A study by Dutch researchers may just give us an idea of the complexity of that link. For one thing, contrary to the common perception that depression can lead to hypertension, depression, is, in fact, associated with low blood pressure. However, medications against depression – the so-called anti-depressants can increase blood pressure. In particular, tricyclic antidepressants (TCAs) can increase the risk for hypertension.
According lead author Carmilla Licht
“Doctors should at least be aware of a potential blood-pressure rise that could be linked to TCA use, especially for patients with cardiovascular disease or high blood pressure or others who are at risk for hypertension…They may consider meticulously monitoring these patients’ blood pressure when they prescribe one of these antidepressants or consider prescribing another antidepressant medication.”

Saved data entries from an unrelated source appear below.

-- ==== Sys2Proof/Machine/Codec.lean ====
section
/-! DEFINITION. The codec operations (R103, R104). They touch no port and no state but CMD and RES. -/
namespace Sys2Proof.Machine

/-- R103. -/
def execEnc16 (v : Int) (s : State) : Result :=
  match enc16 v with
  | some (high, low) => .next ((s.accept (.enc16 v)).finish (.pair high low))
  | none => .refused .s16OutOfRange

/-- R104. -/
def execDec16 (h l : Byte) (s : State) : Result :=
  .next ((s.accept (.dec16 h l)).finish (.int (dec16 h l)))

end Sys2Proof.Machine
end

The results of the study are somewhat controversial because they contradict the current “depression-hypertension theory.”

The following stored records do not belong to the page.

/-- The invariant as it holds before the block has settled. -/
def State.InvBefore (s : State) : Prop :=
  s.cfg.wf = true ∧ s.atRest ∧ CacheFits s.cfg.catalogue s.cache ∧ SreqFits s.cfg.catalogue s.sreq ∧ s.fitsBefore

theorem Config.wf_parts {c : Config} (h : c.wf = true) :
    catalogueWf c.catalogue = true ∧ cmdTabWf c.cmdtab = true ∧ 17 ≤ c.valueW := by
  simp only [Config.wf, Bool.and_eq_true, decide_eq_true_eq] at h
  obtain ⟨⟨hcat, htab⟩, hw⟩ := h
  exact ⟨hcat, htab, hw⟩

/-- R19: nothing is asked of the working registers of an idle block. -/
theorem State.inv_of_idle {s : State} (hwf : s.cfg.wf = true) (hcache : CacheFits s.cfg.catalogue s.cache)
    (hsreq : SreqFits s.cfg.catalogue s.sreq) (hidle : s.phase = .idle) : s.Inv := by
  refine ⟨hwf, .inl hidle, hcache, hsreq, ?_⟩
  rw [State.workFits, hidle]
  trivial

theorem State.Inv.raise {s : State} (h : s.Inv) (status : Status) (sub : SubCause) : (s.raise status sub).Inv := by
  obtain ⟨hwf, -, hcache, hsreq, -⟩ := h
  exact State.inv_of_idle hwf hcache hsreq rfl

/-- An idle block has nothing to settle. -/
theorem State.Inv.before_of_idle {s : State} (h : s.Inv) (hidle : s.phase = .idle) : s.InvBefore := by
  obtain ⟨hwf, hrest, hcache, hsreq, -⟩ := h
  refine ⟨hwf, hrest, hcache, hsreq, ?_⟩
  rw [State.fitsBefore, hidle]
  simp only [State.workFits, hidle]

/-- R46: a commit of the expected atomic packets, all staged, keeps the invariant. -/
theorem State.commitStage_inv {s : State} (hwf : s.cfg.wf = true) (hcache : CacheFits s.cfg.catalogue s.cache)
    (hsreq : SreqFits s.cfg.catalogue s.sreq) (hatoms : ∀ a ∈ s.work.alist, isAtom s.cfg.catalogue a)
    (hstage : s.work.stage.length = sumLen s.cfg.catalogue s.work.alist) : s.commitStage.Inv :=
  State.inv_of_idle hwf (hcache.commit hatoms hstage.ge) hsreq rfl

/-- R136, R155: settling turns the invariant before it into the invariant. -/
theorem State.settle_inv {s : State} (h : s.InvBefore) : s.settle.Inv := by
  obtain ⟨hwf, hrest, hcache, hsreq, hfits⟩ := h
  have hunsettled : s.workFits → s.Inv := fun hwork => ⟨hwf, hrest, hcache, hsreq, hwork⟩
  rw [State.fitsBefore] at hfits
  cases hphase : s.phase with
  | hunt =>
    simp only [hphase] at hfits
    obtain ⟨hsetUp, hdisc⟩ := hfits
    rw [State.settle_hunt hphase]
    split
    · exact State.inv_of_idle hwf hcache hsreq rfl
    · next hne =>
      refine hunsettled ?_
      rw [State.workFits, hphase]
      exact ⟨hsetUp, by omega⟩
  | resp =>
    simp only [hphase] at hfits
    rw [State.settle_resp hphase]
    obtain ⟨hatoms, ⟨hidx, hinside⟩ | ⟨hdone, hstage⟩⟩ := hfits
    · rw [if_neg (Nat.not_le.2 hidx)]
      refine hunsettled ?_
      rw [State.workFits, hphase]
      exact ⟨hatoms, hidx, hinside⟩
    · rw [if_pos hdone]
      exact State.commitStage_inv hwf hcache hsreq hatoms hstage
  | _ =>
    rw [State.settle_eq_self (by simp [hphase]) (by simp [hphase])]
    simp only [hphase] at hfits
    exact hunsettled hfits

/-! ### A frame's ids -/

section
variable {s : State} (hc : catalogueWf s.cfg.catalogue = true) (h : s.frameSetUp)
include h

theorem State.frameSetUp.total : s.work.total = sumLen s.cfg.catalogue s.work.alist := by
  obtain ⟨-, halist, htotal⟩ := h
  rw [htotal, halist, totalLen]

include hc

theorem State.frameSetUp.atoms : ∀ a ∈ s.work.alist, isAtom s.cfg.catalogue a := by
  obtain ⟨-, halist, -⟩ := h
  rw [halist]
  exact expandList_isAtom hc _

/-- R157, R158: in both id modes the ids of a frame are known. -/
theorem State.frameSetUp.frameIds_known : ∀ id ∈ s.frameIds, inCatalogue s.cfg.catalogue id = true := by
  obtain ⟨hknown, -⟩ := id h
  intro a ha
  unfold State.frameIds at ha
  split at ha
  · exact (h.atoms hc a ha).1
  · exact List.all_eq_true.1 hknown a ha

/-- R157, R158: in both id modes the units of a frame have the expected number of bytes together. -/
theorem State.frameSetUp.totalLen_frameIds : totalLen s.cfg.catalogue s.frameIds = s.work.total := by
  obtain ⟨-, halist, htotal⟩ := id h
  unfold State.frameIds
  split
  · rw [halist, totalLen_expandList hc, htotal]
  · exact htotal.symm

end

/-! ### Items -/

/-- Only the checksum byte of a frame can make an item change the cache (R160). -/
theorem State.onItem_cache {s : State} (hphase : s.phase ≠ .fchk) (item : RxItem) :
    (s.onItem item).cache = s.cache := by
  cases item with
  | fail => rfl
  | byte b =>
    simp only [State.onItem]
    split
    · rfl
    · unfold State.onHunt; split_ifs <;> rfl
    · unfold State.onFlen; split_ifs <;> rfl
    · unfold State.onPid; split
      · split_ifs <;> rfl
      · rfl
    · unfold State.onPdata; split_ifs <;> rfl
    · next hfchk => exact absurd hfchk hphase
    all_goals rfl

/-- An item that leaves the cache alone and registers that fit keeps the invariant, up to settling. -/
theorem State.Inv.onItem {s : State} {item : RxItem} (h : s.Inv) (hwaits : s.phase.waits = true)
    (hphase : s.phase ≠ .fchk) (hfits : (s.onItem item).fitsBefore) : (s.onItem item).InvBefore := by
  obtain ⟨hwf, -, hcache, hsreq, -⟩ := h
  obtain ⟨⟨hcfg, -, hsame, -⟩, -⟩ := State.onItem_frame item s
  refine ⟨hcfg ▸ hwf, State.onItem_atRest item hwaits, ?_, ?_, hfits⟩
  · rw [hcfg, State.onItem_cache hphase]
    exact hcache
  · rw [hcfg, hsame]
    exact hsreq

section
variable {s : State}

/-- R138: a response byte leaves the block inside the packet, at the next packet, or with a complete response. -/
theorem State.onResp_fits (hc : catalogueWf s.cfg.catalogue = true) (hphase : s.phase = .resp) (hfits : s.workFits)
    (b : Byte) : (s.onResp b).respFits := by
  rw [State.workFits, hphase] at hfits
  obtain ⟨hatoms, hidx, hpos, hcnt, hstage⟩ := hfits
  unfold State.onResp
  refine ⟨by split_ifs <;> exact hatoms, ?_⟩
  by_cases hlast : s.work.cnt ≤ 1
  · simp only [hlast, if_true]
    by_cases hnext : s.work.idx + 1 < s.work.alist.length
    · refine .inl ⟨hnext, lenAt_pos hc hatoms hnext, le_rfl, ?_⟩
      rw [sumLen_take_succ _ hnext, ← hstage, List.length_append, List.length_singleton]
      omega
    · have hall : s.work.alist.take (s.work.idx + 1) = s.work.alist := List.take_of_length_le (by omega)
      refine .inr ⟨Nat.le_of_not_lt hnext, ?_⟩
      rw [List.length_append, List.length_singleton]
      rw [hall] at hstage
      omega
  · simp only [hlast, if_false]
    refine .inl ⟨hidx, by omega, le_trans (Nat.sub_le _ _) hcnt, ?_⟩
    rw [List.length_append, List.length_singleton]
    omega

/-- R155: the hunt goes on, within its budget, or the frame length comes next. -/
theorem State.onHunt_fits (hphase : s.phase = .hunt) (hfits : s.workFits) (b : Byte) : (s.onHunt b).fitsBefore := by
  rw [State.workFits, hphase] at hfits
  obtain ⟨hsetUp, hdisc⟩ := hfits
  unfold State.onHunt
  split_ifs
  · exact hsetUp
  · simp only [State.fitsBefore, hphase]
    exact ⟨hsetUp, hdisc⟩

/-- R156, R162: after the length comes the first id byte, or the checksum of an empty frame. -/
theorem State.onFlen_fits (hc : catalogueWf s.cfg.catalogue = true) (hphase : s.phase = .flen) (hfits : s.workFits)
    (b : Byte) : (s.onFlen b).fitsBefore := by
  rw [State.workFits, hphase] at hfits
  have htotal := hfits.totalLen_frameIds hc
  unfold State.onFlen
  split_ifs with hlen hnone
  · refine ⟨hfits, ?_⟩
    rw [← htotal, List.length_eq_zero_iff.1 hnone]
    rfl
  · exact ⟨hfits, Nat.pos_of_ne_zero hnone, rfl⟩
  · trivial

The study was part of the Netherlands Study of Depression and Anxiety, and followed up 2618 participants aged 18 to 65 years old. The study participants were divided into 3 groups:
- Control group without history of anxiety or depression
- Patient group with a major depressive disorder (MDD) but not on antidepressants
- Patients with MDD and on antidepressants
Patients were monitored for systolic blood pressure (SBP) and diastolic blood pressure (DBP) and distinction was made between different types of antidepressants, e.g. selective serotonin-reuptake inhibitors (SSRIs) vs tricyclic antidepressants (TCAs).
The study also observed that a typical patient with psychiatric disorder “were a little older, more likely to be female, less educated, less physically active, smoked more, and had a higher body-mass index and more diseases.”

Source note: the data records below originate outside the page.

/-- An installed directory entry: the fields of Table 10-7, kept as they were written, because a commit whose valid
field is no stores the other fields unchecked (R47). -/
structure DirEntry where
  valid : Bool
  pfxLength : BitVec 3
  totalLength : BitVec 5
  strip : BitVec 3
  kind : BitVec 2
  callClass : BitVec 2
  nibbles : Vector (BitVec 4) 6
  preempt : Bool
  mask : BitVec 16
deriving DecidableEq, Repr

/-- The copy of a resolved entry kept in a line record (R51). `entryClass` is the entry's class and stays; `callClass` is the
effective class, the entry's until completion (R54). -/
structure Route where
  entry : EntryIx
  kind : RouteKind
  entryClass : CallClass
  callClass : CallClass
  mask : BitVec 16
  preempt : Bool
  totalLength : Nat
  strip : Nat
  forwarded : List Dec
  target : Option Line
deriving DecidableEq, Repr

/-- The causes of Table 2-1. -/
inductive Cause where
  | busy
  | congestion
  | unobtainable
  | preempted
deriving DecidableEq, Repr

/-- The verdicts of the number translator (03). -/
inductive Verdict where
  | needMore
  | routeStationLocal (target : Line)
  | routeTrunk
  | refuse (c : Cause)
deriving DecidableEq, Repr

/-! ## Line controller (02_line_states.md) -/

/-- The level codes of R148. -/
inductive LevelCode where
  | unity
  | boost
  | cut6
  | cut12
deriving DecidableEq, Repr

/-- The ring patterns of Table 10-3. -/
inductive RingPattern where
  | a
  | b
deriving DecidableEq, Repr

/-- An installed line profile (Table 10-3). -/
structure Profile where
  inService : Bool
  station : Nat
  level : LevelCode
  ringPattern : RingPattern
  reversal : Bool
  trunkAccess : Bool
  lineClass : CallClass
  hotline : Option EntryIx
  hotlineDelay : Nat
deriving DecidableEq, Repr

/-- The line states of Table 2-1, in the table's order. -/
inductive LineState where
  | outOfService
  | idle
  | dialing
  | queued
  | trunkSetup
  | localCalling
  | alerting
  | talk
  | cleardown
  | lockout
deriving DecidableEq, Repr

/-- The other end of a connection. -/
inductive Partner where
  | line (n : Line)
  | chan (k : Chan)
deriving DecidableEq, Repr

/-- Which end placed the call. -/
inductive Role where
  | caller
  | called
deriving DecidableEq, Repr

/-- The limit a line's state timer runs against (Table 2-4). The hotline delay, in seconds, is fixed at DIALING entry
(R21). -/
inductive LineLimit where
  | firstDigit
  | interDigit
  | hotlineDelay (seconds : Nat)
  | cleardown
  | howler
deriving DecidableEq, Repr

/-- One line record (Table 2-1). `limit` is the limit `timer` runs against. -/
structure LineRecord where
  profile : Profile
  state : LineState
  partner : Option Partner
  role : Option Role
  digits : List Digit
  route : Option Route
  cause : Option Cause
  timer : Timer
  limit : LineLimit
  firstDigitSeen : Bool
  answeredAsCaller : Bool
  howlerDone : Bool
deriving DecidableEq, Repr

/-! ## Channel allocator (04_channel_allocation.md) -/

/-- A wait queue entry (Table 4-1); its line is its key in the queue. -/
structure WaitEntry where
  callClass : CallClass
  mask : BitVec 16
  preempt : Bool
  outstanding : Option Chan
  glare : Bool
  queueTimer : Timer
  unusableTimer : Timer
deriving DecidableEq, Repr

/-- The three grant pointers of a channel (R64). -/
structure GrantPointers where
  normal : Option Line
  priority : Option Line
  emergency : Option Line
deriving DecidableEq, Repr

/-- What the channel allocator holds. -/
structure Allocator where
  waiters : Vector (Option WaitEntry) 48
  occupancy : List Chan
  pointers : Vector GrantPointers 12
deriving DecidableEq, Repr

/-! ## Channel signalling unit (05_channel_signalling.md) -/

/-- The channel states of Table 5-1, in the table's order. -/
inductive ChanState where
  | offline
  | idle
  | seizing
  | sending
  | awaitAnswer
  | incoming
  | ringingIn
  | rejecting
  | talk
  | clearing
  | releasing
  | fault
  | blockedFar
deriving DecidableEq, Repr

/-- OUT for a call the part placed, IN for one the exchange placed. -/
inductive Direction where
  | out
  | inward
deriving DecidableEq, Repr

/-- The phase of digit sending. -/
inductive SendPhase where
  | digit
  | gap
deriving DecidableEq, Repr

/-- The reject codes of Table 5-1. -/
inductive RejectCode where
  | busy
  | vacant
deriving DecidableEq, Repr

The study results showed that compared with health controls, MDD patients have significantly lower blood pressure. However, MDD patients on TCA had significant higher blood pressure. The use of SSRIs doesn’t seem to be associated with blood pressure measurements.
So the next question is
Is it the depression that lowers the blood pressure or is it the low blood pressure that causes the depression?
The authors speculate that three things might influence the depression-low blood pressure link.
- Use of anti-hypertensive drugs
- Common causes of depression and low blood pressure, e.g. fluctuations in metabolites, hormones or neurotransmitters
- Low blood pressure can cause depressive symptoms, e.g. fatigue, dizziness, low tolerance to cold temperatures, and concentration problems.
While depression is associated with low blood pressure, the study shows that anxiety is linked to high blood pressure. This, the authors say, might be due to continuous stress associated with anxiety.